# problems with adobe illustrator and cutstudio please help



## simpson7647 (Dec 29, 2010)

hi all, ive got a roland camm1 cm 24 and software i have is adobe illustrator cs5 and cutstudio.

Now for some reason, i couldnt get the plug in between the 2 softwares working.

but im looking to import/copy over a logo from illustrator to cutstudio to cut out on my plotter although i cant find any that work :/

please help

kind regards,

Ryan


----------



## simpson7647 (Dec 29, 2010)

helppp pleaseeee


thanks


----------



## miktoxic (Feb 21, 2008)

so you are using cutstudio plugin within illy and not the standalone program?

what os are you using?

when you got to illy in the menu bar ca you go to window>cutstudio plugin and see the option?
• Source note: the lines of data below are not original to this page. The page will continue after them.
-- ==== Sys2Proof/Machine/Catalog.lean ====
section
/-!
DEFINITION. The object catalogue: every dictionary object of the "Objects" rules (R40, R48, R83, R113, R149, R178,
R189, R197, R225, R254, R296, R319, R344, R382, R413, R440, R469, R496, R517, R563, R597, R616, R642, R660, R682,
R700) with its type, access, least role, default and range, one row per run of objects that share them; the
event codes with their severities and stated rate limits; and which counters add into 0x5001.
-/

namespace Sys2Proof.Machine

/-- The types of R567. `oct` and `str` carry the lengths the object allows, `arr` its element size and count. -/
inductive Ty where
  | bool | u8 | u16 | u32 | u64 | i32 | i64 | ft
  | str (max : Nat)
  | oct (lo hi : Nat)
  | arr (elem max : Nat)
  deriving DecidableEq, Repr

/-- The access kinds of R569. -/
inductive Access where
  | ro | rw | wo | wl | cmd
  deriving DecidableEq, Repr

/-- The Range column. `any` also stands where the home chapter states the range in a rule of its own. -/
inductive Range where
  | any
  | between (lo hi : Int)
  | oneOf (vs : List Int)
  | multiples (lo hi step : Int)
  deriving DecidableEq, Repr

/-- One run of objects: indices `i0 … i1`, subindices `s0 … s1`. The role is encoded as in R568. -/
structure Row where
  i0 : Nat
  i1 : Nat
  s0 : Nat
  s1 : Nat
  ty : Ty
  acc : Access
  role : Nat
  dflt : Val
  range : Range
  deriving DecidableEq, Repr

/-- The octets of a short text. -/
def strBytes (t : String) : List Byte := t.toList.map fun c => byte c.toNat

/-- Objects of chapter 01, part 0. -/
def Catalog.architecture0 : List Row := [
  ⟨0x5000, 0x5000, 0x00, 0x00, .u8, .ro, 0, .num 7, .any⟩,
  ⟨0x5000, 0x5000, 0x01, 0x01, .u64, .ro, 0, .num 0, .any⟩,
  ⟨0x5000, 0x5000, 0x02, 0x02, .u64, .ro, 0, .num 0, .any⟩,
  ⟨0x5000, 0x5000, 0x03, 0x03, .u64, .ro, 0, .num 0, .any⟩,
  ⟨0x5000, 0x5000, 0x04, 0x04, .u64, .ro, 0, .num 0, .any⟩,
  ⟨0x5000, 0x5000, 0x05, 0x05, .u64, .ro, 0, .num 0, .any⟩,
  ⟨0x5000, 0x5000, 0x06, 0x06, .u64, .ro, 0, .num 0, .any⟩,
  ⟨0x5000, 0x5000, 0x07, 0x07, .u64, .ro, 0, .num 0, .any⟩,
  ⟨0x5001, 0x5001, 0x00, 0x00, .u8, .ro, 0, .num 15, .any⟩,
  ⟨0x5001, 0x5001, 0x01, 0x0F, .u64, .ro, 0, .num 0, .any⟩]

/-- Objects of chapter 02, part 0. -/
def Catalog.fieldTime0 : List Row := [
  ⟨0x2000, 0x2000, 0x00, 0x00, .ft, .ro, 0, .num 0, .any⟩,
  ⟨0x2001, 0x2001, 0x00, 0x00, .u8, .ro, 0, .num 5, .any⟩,
  ⟨0x2002, 0x2002, 0x00, 0x00, .u64, .ro, 0, .num 8589934592, .any⟩,
  ⟨0x2003, 0x2003, 0x00, 0x00, .i64, .ro, 0, .num 0, .any⟩,
  ⟨0x2004, 0x2004, 0x00, 0x00, .u32, .ro, 0, .num 0, .any⟩,
  ⟨0x2005, 0x2005, 0x00, 0x00, .ft, .cmd, 3, .num 0, .any⟩,
  ⟨0x2006, 0x2006, 0x00, 0x00, .u8, .rw, 2, .num 7, .between 0 7⟩,
  ⟨0x2007, 0x2007, 0x00, 0x00, .u16, .rw, 2, .num 10, .between 1 600⟩,
  ⟨0x2008, 0x2008, 0x00, 0x00, .u16, .rw, 2, .num 30, .between 1 600⟩,
  ⟨0x2009, 0x2009, 0x00, 0x00, .u32, .rw, 2, .num 10000, .between 1000 1000000⟩,
  ⟨0x200A, 0x200A, 0x00, 0x00, .u16, .rw, 2, .num 10, .between 1 50000⟩,
  ⟨0x200B, 0x200B, 0x00, 0x00, .u16, .rw, 2, .num 50, .between 0 10000⟩,
  ⟨0x2010, 0x2010, 0x00, 0x00, .u8, .ro, 0, .num 8, .any⟩,
  ⟨0x2010, 0x2010, 0x01, 0x01, .u64, .ro, 0, .num 0, .any⟩,
  ⟨0x2010, 0x2010, 0x02, 0x02, .u64, .ro, 0, .num 0, .any⟩,
  ⟨0x2010, 0x2010, 0x03, 0x03, .u64, .ro, 0, .num 0, .any⟩,
  ⟨0x2010, 0x2010, 0x04, 0x04, .u64, .ro, 0, .num 0, .any⟩,
  ⟨0x2010, 0x2010, 0x05, 0x05, .u64, .ro, 0, .num 0, .any⟩,
  ⟨0x2010, 0x2010, 0x06, 0x06, .u64, .ro, 0, .num 0, .any⟩,
  ⟨0x2010, 0x2010, 0x07, 0x07, .u64, .ro, 0, .num 0, .any⟩,
  ⟨0x2010, 0x2010, 0x08, 0x08, .u64, .ro, 0, .num 0, .any⟩,
  ⟨0x2020, 0x2020, 0x00, 0x00, .u8, .ro, 0, .num 32, .any⟩,
  ⟨0x2020, 0x2020, 0x01, 0x01, .u16, .ro, 0, .num 1, .any⟩,
  ⟨0x2020, 0x2020, 0x02, 0x02, .u16, .ro, 0, .num 2, .any⟩]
when i first got the gx-24 and tried this i realized i hadn't installed the software properly. you have to follow the instructions exactly. i thought it was as simple as dragging and dropping the software into illy's plugin folder. there were a couple of additional steps that i didn't do.
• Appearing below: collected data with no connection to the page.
/-- A STATUS entry (R371). -/
structure StatusIn where
  battery : Nat
  flags   : Nat
  sleep   : Nat
  stamp   : FT
  snaps   : Nat                    -- snapshots under stop before its stamp (R307)
  fresh   : Bool                   -- no snapshot has taken it
  deriving DecidableEq, Repr

/-- A ROUTE entry (R371), with the source code of its frame for R277. -/
structure RouteIn where
  speed  : Nat
  segs   : List Nat
  stamp  : FT
  source : Nat
  fresh  : Bool
  deriving DecidableEq, Repr

/-- A run of positions inside a segment's corridor (R308): the node it was entered by, first and last epoch in ms. -/
structure PassRun where
  seg   : Nat
  entry : Option Nat
  first : Nat
  last  : Nat
  deriving DecidableEq, Repr

/-- The link states of R377, in the order of 0x3022 bits 1:0. -/
inductive LinkState where
  | absent | joining | associated | adrift
  deriving DecidableEq, Repr

/-- The encoding of 0x3022 bits 1:0. -/
def LinkState.code : LinkState → Nat
  | .absent => 0 | .joining => 1 | .associated => 2 | .adrift => 3

/-- A Field Obs at the Solve engine (R237): end of its slot, its epoch's cycle number, what it holds, and whether its stand-in
was used. -/
structure SolveWait where
  end_    : FT
  cycle   : Nat
  obs     : Obs
  standIn : Bool
  deriving DecidableEq, Repr

/-- One machine, 1 to 128: the Solve filter (R210 to R217), the Field Air link (R373 to R379), its latest entries and
what RESERVE and ALLOT keep of it. -/
structure Machine where
  rtk      : Solver
  spec     : Nat                   -- number of the speculation open for its provisional fix, 0 none
  newSpec  : Nat                   -- and for provisional newcomers (R217)
  stale    : Bool                  -- inside a run of epochs without base observables (R206)
  lastEpoch : Option Nat
  lastObs  : FT
  wait     : Option SolveWait
  exchange : Option FT             -- end of the slot of its latest exchange (R215), until that is evaluated
  provOpened : Nat
  provConfirmed : Nat
  provWithdrawn : Nat
  sent     : Option PosRec         -- last position record sent (R237)
  fixes    : List Fix              -- newest first, at most three
  snap     : Option Fix            -- as the latest snapshot holds it
  status   : List StatusIn         -- STATUS entries not yet behind a snapshot, newest first, and the last it took (R239)
  snapStatus : Option StatusIn
  pairFall : List (Nat × Nat)      -- battery fall (0.1 %) and ns of the STATUS pairs that no ALLOT run has used (R309)
  pairFix  : Option Fix            -- position at the snapshot that took the latest STATUS
  route    : List RouteIn          -- the same of ROUTE
  snapRoute : Option RouteIn
  leg      : Nat
  drain    : Option Nat            -- D_k, none while it stands at 0x2E12
  runs     : List PassRun
  link     : LinkState
  port     : Nat
  slot     : Nat
  period   : Nat
  change   : Option (Nat × Nat)    -- new PERIOD and EFFECTIVE (R378)
  contact  : FT
  epsilon  : Int                   -- units of 2^-32 ns
  missed   : Nat
  seq      : Nat                   -- 0x100 none
  rssi     : Int
  joinSent : Option Nat            -- cycle in which its JOIN_RESP was sent
  snapLink : LinkState             -- as the latest snapshot holds it
  deriving DecidableEq, Repr
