-- ==== Sys2Proof/Machine/Ops.lean ====
section
/-!
DEFINITION. The named operations every meaning is built from: Field Time arithmetic (R51, R52, R71), dictionary values
(R565 to R571), counters (R48), event records with their threshold, rate limits and staging (R600 to R611), and what
leaves the unit.
-/

namespace Sys2Proof

/-! ### Field Time -/

/-- A time in units of 2^-32 ns. -/
def FT.units (t : FT) : Nat := (t.sec * 1000000000 + t.nsec) * 4294967296 + t.frac

/-- The time of so many units of 2^-32 ns; SEC wraps modulo 2^64 (R51, R54). -/
def FT.ofUnits (u : Nat) : FT :=
  ⟨u / 4294967296 / 1000000000 % 2 ^ 64, u / 4294967296 % 1000000000, u % 4294967296⟩

/-- Is the time well-formed (R51, R53)? -/
def FT.wf (t : FT) : Bool :=
  decide (t.sec < 2 ^ 64) && decide (t.nsec < 1000000000) && decide (t.frac < 4294967296)

/-- Earlier or equal. -/
def FT.le (a b : FT) : Bool := decide (FT.units a ≤ FT.units b)

/-- Earlier. -/
def FT.lt (a b : FT) : Bool := decide (FT.units a < FT.units b)

/-- `t` moved by a signed number of units; never before the epoch. -/
def FT.addUnits (t : FT) (d : Int) : FT := FT.ofUnits ((FT.units t : Int) + d).toNat

/-- `t` plus nanoseconds. -/
def FT.addNs (t : FT) (ns : Nat) : FT := FT.ofUnits (FT.units t + ns * 4294967296)

/-- `b − a` in whole nanoseconds, 0 if `b` is earlier. -/
def FT.nsSince (a b : FT) : Nat := (FT.units b - FT.units a) / 4294967296

/-- Nanoseconds since the epoch, whole. -/
def FT.ns (t : FT) : Nat := t.sec * 1000000000 + t.nsec

/-- The time of a nanosecond count. -/
def FT.ofNs (n : Nat) : FT := ⟨n / 1000000000 % 2 ^ 64, n % 1000000000, 0⟩

/-- The 128-bit number of R52. -/
def FT.toNum (t : FT) : Nat := t.sec * 2 ^ 64 + t.nsec * 2 ^ 32 + t.frac

/-- The time a 128-bit number of R52 spells (its reserved bits are dropped). -/
def FT.ofNum (n : Nat) : FT := ⟨n / 2 ^ 64, n / 2 ^ 32 % 2 ^ 30, n % 2 ^ 32⟩

/-- The 16 octets of an FT value (R52). -/
def FT.bytes (t : FT) : List Byte := leBytes 16 (FT.toNum t)

/-- Absolute slot number (R71), modulo 2^64. -/
def FT.asn (t : FT) : Nat := (t.sec * 250 + t.nsec / 4000000) % 2 ^ 64

/-- Slot index within the slotframe (R71). -/
def FT.slot (t : FT) : Nat := FT.asn t % 25

/-- Fleet cycle number (R71), modulo 2^64. -/
def FT.cycle (t : FT) : Nat := (t.sec * 10 + t.nsec / 100000000) % 2 ^ 64

/-- Start of the fleet cycle that holds `t`. -/
def FT.cycleStart (t : FT) : FT := ⟨t.sec, t.nsec / 100000000 * 100000000, 0⟩

/-- The first slot 0 that begins at or after `t`. -/
def FT.slot0From (t : FT) : FT :=
  if t = FT.cycleStart t then t else FT.addNs (FT.cycleStart t) 100000000

/-- The first whole second after `t`. -/
def FT.nextSecond (t : FT) : FT := ⟨(t.sec + 1) % 2 ^ 64, 0, 0⟩

/-- Start of the slot that holds `t`. -/
def FT.slotStart (t : FT) : FT := ⟨t.sec, t.nsec / 4000000 * 4000000, 0⟩

/-! ### Values and elements -/

/-- A value as a number; an octet string counts as 0. -/
def Val.int : Val → Int
  | .num n => n
  | .oct _ => 0

/-- A value as octets; a number has none. -/
def Val.bytes : Val → List Byte
  | .num _ => []
  | .oct bs => bs

/-- Octets of one element (R602). -/
def Item.length : Item → Nat
  | .bool _ => 2 | .u8 _ => 2 | .u16 _ => 3 | .u32 _ => 5 | .u64 _ => 9
  | .i32 _ => 5 | .i64 _ => 9 | .ft _ => 17 | .oct bs => 2 + bs.length

/-- The number of a writer's session as R582 records it: 9 and 10 for the CAN ports. -/
def Writer.session (w : Writer) : Nat :=
  if w.port.val = 0 then 9 else if w.port.val = 1 then 10 else w.sess.val

end Sys2Proof

namespace Sys2Proof.Machine

/-! ### Control -/

/-- Apply a change when a condition holds. -/
def when (b : Bool) (f : State → State) (s : State) : State := if b then f s else s

/-- Apply a change for every element of a list, in order. -/
def each {α : Type} (l : List α) (f : α → State → State) (s : State) : State := l.foldl (fun s a => f a s) s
if you've installed everything properly you should be able to open the plugin and view your design THAT IS if everything is in vector format.


----------



## simpson7647 (Dec 29, 2010)

thanks for the reply.

currently ive just got illustrator cs5 and cutstudio.

I tried to link them by doing this :

So cutstudio is installed 

So ive copied the 

:CSAIPin_e 

:CutStudioPlugin_e 


Into: 

program files : Adobe: Adobe Illustrator CS5 : PLug in 

And i was told by the notepad to paste it here although is this really the correct place? 

In this 'plugin' section I have the following folders: 

-extensions 
-illustrator formats 
-photoshop effects 
-photosgop formats 
-tools 
-Illustrator filters 
-illustrator UI 
-Photoshop Filters 
-text Filters 

Where am I to paste the 2 files please? 
Is there anything else i need to do?

Currently, doing this gives me an error and cutstudio plug in cannot be seen in 'window' option.

It's Windows Xp Home as well.

many thanks


----------



## Corel Whisperer (Sep 1, 2010)

What happened when you tried the suggested fixes in your other post?


----------



## simpson7647 (Dec 29, 2010)

i tried the above and illustrator opened with errors.

Do you think im pasting it in the right part?

thanks


----------



## miktoxic (Feb 21, 2008)

where did you get this cutstudio software? did you buy the cutter and it's software new from a dealer? first off i thought the windows version had the standalone software of custudio without having to install plugins to illustrator? second does roland make drivers or plugins for cs5?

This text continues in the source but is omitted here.